___ Exercise data

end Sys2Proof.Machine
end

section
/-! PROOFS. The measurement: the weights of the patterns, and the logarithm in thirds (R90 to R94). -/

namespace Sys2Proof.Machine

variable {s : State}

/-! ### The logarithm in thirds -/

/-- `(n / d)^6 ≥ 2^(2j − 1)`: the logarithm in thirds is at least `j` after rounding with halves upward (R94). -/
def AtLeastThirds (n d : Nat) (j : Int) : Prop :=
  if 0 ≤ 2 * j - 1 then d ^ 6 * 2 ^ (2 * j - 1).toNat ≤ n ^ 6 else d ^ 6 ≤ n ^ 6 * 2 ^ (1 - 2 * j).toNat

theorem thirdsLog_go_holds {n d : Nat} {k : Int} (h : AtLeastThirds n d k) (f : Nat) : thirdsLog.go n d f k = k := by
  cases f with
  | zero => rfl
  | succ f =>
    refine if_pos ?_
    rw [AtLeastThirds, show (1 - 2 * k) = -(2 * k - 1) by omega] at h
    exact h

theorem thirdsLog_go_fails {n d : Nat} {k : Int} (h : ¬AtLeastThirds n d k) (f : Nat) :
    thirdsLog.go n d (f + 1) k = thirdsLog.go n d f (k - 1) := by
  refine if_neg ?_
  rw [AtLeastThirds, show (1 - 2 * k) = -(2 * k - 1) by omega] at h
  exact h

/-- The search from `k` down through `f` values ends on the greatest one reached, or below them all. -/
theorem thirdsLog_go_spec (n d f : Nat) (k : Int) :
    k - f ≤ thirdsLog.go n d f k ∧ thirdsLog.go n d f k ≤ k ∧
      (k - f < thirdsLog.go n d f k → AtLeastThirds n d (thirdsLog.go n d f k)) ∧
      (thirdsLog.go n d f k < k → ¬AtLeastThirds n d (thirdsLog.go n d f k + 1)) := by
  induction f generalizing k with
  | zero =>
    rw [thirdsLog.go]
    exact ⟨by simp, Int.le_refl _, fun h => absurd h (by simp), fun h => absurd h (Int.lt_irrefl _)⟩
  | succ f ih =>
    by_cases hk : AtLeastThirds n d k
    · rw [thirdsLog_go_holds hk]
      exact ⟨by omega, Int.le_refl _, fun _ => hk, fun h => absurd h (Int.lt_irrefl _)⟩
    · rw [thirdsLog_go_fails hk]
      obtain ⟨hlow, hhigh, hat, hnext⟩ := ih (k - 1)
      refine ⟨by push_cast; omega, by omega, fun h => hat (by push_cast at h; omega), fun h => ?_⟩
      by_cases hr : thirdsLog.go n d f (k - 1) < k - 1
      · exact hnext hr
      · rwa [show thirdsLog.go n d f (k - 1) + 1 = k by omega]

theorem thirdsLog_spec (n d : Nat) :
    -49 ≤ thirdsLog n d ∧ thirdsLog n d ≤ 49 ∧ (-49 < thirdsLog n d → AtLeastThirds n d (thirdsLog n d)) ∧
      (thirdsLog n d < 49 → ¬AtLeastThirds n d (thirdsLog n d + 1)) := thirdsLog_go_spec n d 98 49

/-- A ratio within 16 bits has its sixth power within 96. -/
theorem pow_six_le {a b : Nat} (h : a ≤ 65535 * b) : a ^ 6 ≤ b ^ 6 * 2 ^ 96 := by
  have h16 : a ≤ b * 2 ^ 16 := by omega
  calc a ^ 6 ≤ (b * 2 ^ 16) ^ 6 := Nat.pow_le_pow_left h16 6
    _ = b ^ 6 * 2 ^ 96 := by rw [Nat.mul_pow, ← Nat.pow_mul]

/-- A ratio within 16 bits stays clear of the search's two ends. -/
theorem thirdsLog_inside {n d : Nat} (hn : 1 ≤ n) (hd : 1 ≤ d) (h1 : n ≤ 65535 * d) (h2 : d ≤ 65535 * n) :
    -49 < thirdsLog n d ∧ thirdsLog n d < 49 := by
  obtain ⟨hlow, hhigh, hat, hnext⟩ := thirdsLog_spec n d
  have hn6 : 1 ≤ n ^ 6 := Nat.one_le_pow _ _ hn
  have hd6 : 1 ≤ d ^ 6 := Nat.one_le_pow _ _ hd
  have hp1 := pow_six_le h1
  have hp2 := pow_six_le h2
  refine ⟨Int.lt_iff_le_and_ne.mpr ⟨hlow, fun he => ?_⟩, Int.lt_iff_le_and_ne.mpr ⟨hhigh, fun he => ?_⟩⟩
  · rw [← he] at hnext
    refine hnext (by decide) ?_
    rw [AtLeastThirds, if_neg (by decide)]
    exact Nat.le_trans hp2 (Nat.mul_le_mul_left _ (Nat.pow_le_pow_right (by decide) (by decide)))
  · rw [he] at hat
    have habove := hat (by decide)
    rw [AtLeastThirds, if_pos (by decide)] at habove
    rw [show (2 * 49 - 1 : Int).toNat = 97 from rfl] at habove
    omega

______
___ Exercise data

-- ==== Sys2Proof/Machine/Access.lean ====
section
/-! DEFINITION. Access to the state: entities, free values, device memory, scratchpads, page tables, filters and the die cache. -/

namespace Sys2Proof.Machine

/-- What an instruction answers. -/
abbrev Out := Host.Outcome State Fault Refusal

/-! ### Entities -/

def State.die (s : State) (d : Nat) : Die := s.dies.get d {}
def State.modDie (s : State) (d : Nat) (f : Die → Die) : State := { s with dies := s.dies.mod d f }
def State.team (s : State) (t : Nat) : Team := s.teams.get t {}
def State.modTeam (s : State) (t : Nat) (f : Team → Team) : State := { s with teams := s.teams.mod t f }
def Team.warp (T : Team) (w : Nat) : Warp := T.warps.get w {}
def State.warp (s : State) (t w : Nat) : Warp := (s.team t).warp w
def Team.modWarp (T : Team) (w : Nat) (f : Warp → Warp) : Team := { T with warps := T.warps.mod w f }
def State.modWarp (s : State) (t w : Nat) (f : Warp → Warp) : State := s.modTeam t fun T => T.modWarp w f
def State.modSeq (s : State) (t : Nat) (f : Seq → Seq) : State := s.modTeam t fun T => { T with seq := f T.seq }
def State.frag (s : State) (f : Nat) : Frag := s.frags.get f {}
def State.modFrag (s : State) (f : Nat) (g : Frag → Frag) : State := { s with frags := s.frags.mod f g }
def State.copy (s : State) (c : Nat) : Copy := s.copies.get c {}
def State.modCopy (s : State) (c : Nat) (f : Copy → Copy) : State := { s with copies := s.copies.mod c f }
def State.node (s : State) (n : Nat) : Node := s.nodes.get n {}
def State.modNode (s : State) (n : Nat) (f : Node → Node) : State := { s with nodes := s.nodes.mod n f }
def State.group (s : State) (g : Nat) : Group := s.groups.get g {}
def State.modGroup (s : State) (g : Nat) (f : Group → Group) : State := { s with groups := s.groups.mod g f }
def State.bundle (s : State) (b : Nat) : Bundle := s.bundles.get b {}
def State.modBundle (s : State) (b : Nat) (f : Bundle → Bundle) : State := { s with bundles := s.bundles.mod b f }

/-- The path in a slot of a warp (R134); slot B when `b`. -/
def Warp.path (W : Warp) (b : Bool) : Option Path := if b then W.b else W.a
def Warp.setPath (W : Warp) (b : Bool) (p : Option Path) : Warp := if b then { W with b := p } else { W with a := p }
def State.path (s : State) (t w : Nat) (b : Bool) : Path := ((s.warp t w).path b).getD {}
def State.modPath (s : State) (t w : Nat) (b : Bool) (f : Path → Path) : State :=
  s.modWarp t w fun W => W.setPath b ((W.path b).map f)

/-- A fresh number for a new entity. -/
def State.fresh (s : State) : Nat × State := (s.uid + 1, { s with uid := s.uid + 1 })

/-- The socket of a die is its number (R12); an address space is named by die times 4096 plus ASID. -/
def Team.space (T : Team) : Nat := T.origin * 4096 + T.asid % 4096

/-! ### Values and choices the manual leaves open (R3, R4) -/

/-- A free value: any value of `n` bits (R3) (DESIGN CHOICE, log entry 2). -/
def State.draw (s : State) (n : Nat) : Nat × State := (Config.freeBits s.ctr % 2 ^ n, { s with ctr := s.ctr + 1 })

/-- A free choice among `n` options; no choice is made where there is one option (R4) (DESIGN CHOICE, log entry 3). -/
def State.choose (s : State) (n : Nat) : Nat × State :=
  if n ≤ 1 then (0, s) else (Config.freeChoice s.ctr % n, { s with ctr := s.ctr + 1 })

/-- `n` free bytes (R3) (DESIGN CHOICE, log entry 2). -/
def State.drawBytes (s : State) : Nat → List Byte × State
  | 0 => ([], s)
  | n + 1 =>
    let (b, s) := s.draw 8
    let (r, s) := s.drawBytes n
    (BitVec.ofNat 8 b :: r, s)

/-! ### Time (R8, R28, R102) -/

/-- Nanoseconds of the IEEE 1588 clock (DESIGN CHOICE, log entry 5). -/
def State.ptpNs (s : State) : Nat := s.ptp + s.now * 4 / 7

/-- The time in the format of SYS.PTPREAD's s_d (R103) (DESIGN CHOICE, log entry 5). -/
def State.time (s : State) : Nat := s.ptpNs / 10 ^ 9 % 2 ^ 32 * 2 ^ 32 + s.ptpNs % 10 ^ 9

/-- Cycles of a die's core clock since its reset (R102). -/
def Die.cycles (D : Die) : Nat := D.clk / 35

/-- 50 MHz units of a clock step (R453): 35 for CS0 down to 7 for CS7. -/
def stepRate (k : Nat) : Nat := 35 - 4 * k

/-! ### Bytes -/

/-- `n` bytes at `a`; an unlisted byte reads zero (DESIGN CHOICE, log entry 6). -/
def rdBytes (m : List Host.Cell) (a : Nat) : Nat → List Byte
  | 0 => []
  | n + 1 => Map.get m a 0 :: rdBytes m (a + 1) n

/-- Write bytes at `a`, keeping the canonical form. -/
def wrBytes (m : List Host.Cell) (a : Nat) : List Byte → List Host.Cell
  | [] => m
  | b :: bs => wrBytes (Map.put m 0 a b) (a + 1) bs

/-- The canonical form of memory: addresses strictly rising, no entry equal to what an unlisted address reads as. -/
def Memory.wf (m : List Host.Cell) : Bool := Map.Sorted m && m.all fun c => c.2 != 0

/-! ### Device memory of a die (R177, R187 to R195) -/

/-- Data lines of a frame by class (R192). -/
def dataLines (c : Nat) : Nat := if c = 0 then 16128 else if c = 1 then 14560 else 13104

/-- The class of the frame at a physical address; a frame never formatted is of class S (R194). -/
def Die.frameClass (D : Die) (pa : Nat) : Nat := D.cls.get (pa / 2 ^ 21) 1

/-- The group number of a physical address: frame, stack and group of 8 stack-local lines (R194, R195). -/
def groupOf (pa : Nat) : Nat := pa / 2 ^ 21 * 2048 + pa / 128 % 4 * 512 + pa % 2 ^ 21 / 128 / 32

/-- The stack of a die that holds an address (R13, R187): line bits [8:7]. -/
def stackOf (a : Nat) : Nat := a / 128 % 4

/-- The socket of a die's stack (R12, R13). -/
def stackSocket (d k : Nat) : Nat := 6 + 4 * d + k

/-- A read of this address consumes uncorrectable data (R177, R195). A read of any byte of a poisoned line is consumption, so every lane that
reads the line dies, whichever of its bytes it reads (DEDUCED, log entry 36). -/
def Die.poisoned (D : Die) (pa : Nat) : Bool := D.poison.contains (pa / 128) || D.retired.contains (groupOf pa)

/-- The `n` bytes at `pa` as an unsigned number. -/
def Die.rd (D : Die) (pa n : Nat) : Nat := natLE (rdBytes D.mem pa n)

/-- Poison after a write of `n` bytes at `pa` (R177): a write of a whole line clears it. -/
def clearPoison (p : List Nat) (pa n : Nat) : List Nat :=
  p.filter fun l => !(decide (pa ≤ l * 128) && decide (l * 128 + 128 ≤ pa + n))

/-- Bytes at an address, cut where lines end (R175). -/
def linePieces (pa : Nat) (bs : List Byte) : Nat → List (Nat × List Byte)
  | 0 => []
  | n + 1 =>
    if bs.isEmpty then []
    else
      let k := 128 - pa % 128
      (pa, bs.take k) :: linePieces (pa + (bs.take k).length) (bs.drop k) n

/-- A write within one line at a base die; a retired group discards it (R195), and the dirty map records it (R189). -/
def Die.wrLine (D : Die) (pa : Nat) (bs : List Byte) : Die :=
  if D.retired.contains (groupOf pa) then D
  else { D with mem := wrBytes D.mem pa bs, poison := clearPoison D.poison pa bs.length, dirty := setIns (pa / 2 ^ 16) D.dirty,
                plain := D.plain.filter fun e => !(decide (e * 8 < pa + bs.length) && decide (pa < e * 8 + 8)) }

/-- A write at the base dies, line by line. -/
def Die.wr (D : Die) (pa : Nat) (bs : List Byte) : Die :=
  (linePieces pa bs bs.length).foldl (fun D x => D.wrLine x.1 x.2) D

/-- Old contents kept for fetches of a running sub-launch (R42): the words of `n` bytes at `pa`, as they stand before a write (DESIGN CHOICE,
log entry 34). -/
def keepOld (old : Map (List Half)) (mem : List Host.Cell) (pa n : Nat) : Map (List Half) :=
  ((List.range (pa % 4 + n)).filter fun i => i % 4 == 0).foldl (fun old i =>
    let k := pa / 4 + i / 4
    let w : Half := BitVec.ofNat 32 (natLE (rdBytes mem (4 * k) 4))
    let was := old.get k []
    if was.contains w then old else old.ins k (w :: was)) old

______

● **What is expected**:
Lines wanted from the listing above: the line with "def State.node (s" up to and including the line with "def State.group (s". Please write them out exactly, adding nothing else.

● **Your response**:
def State.node (s : State) (n : Nat) : Node := s.nodes.get n {}
def State.modNode (s : State) (n : Nat) (f : Node → Node) : State := { s with nodes := s.nodes.mod n f }
def State.group (s : State) (g : Nat) : Group := s.groups.get g {}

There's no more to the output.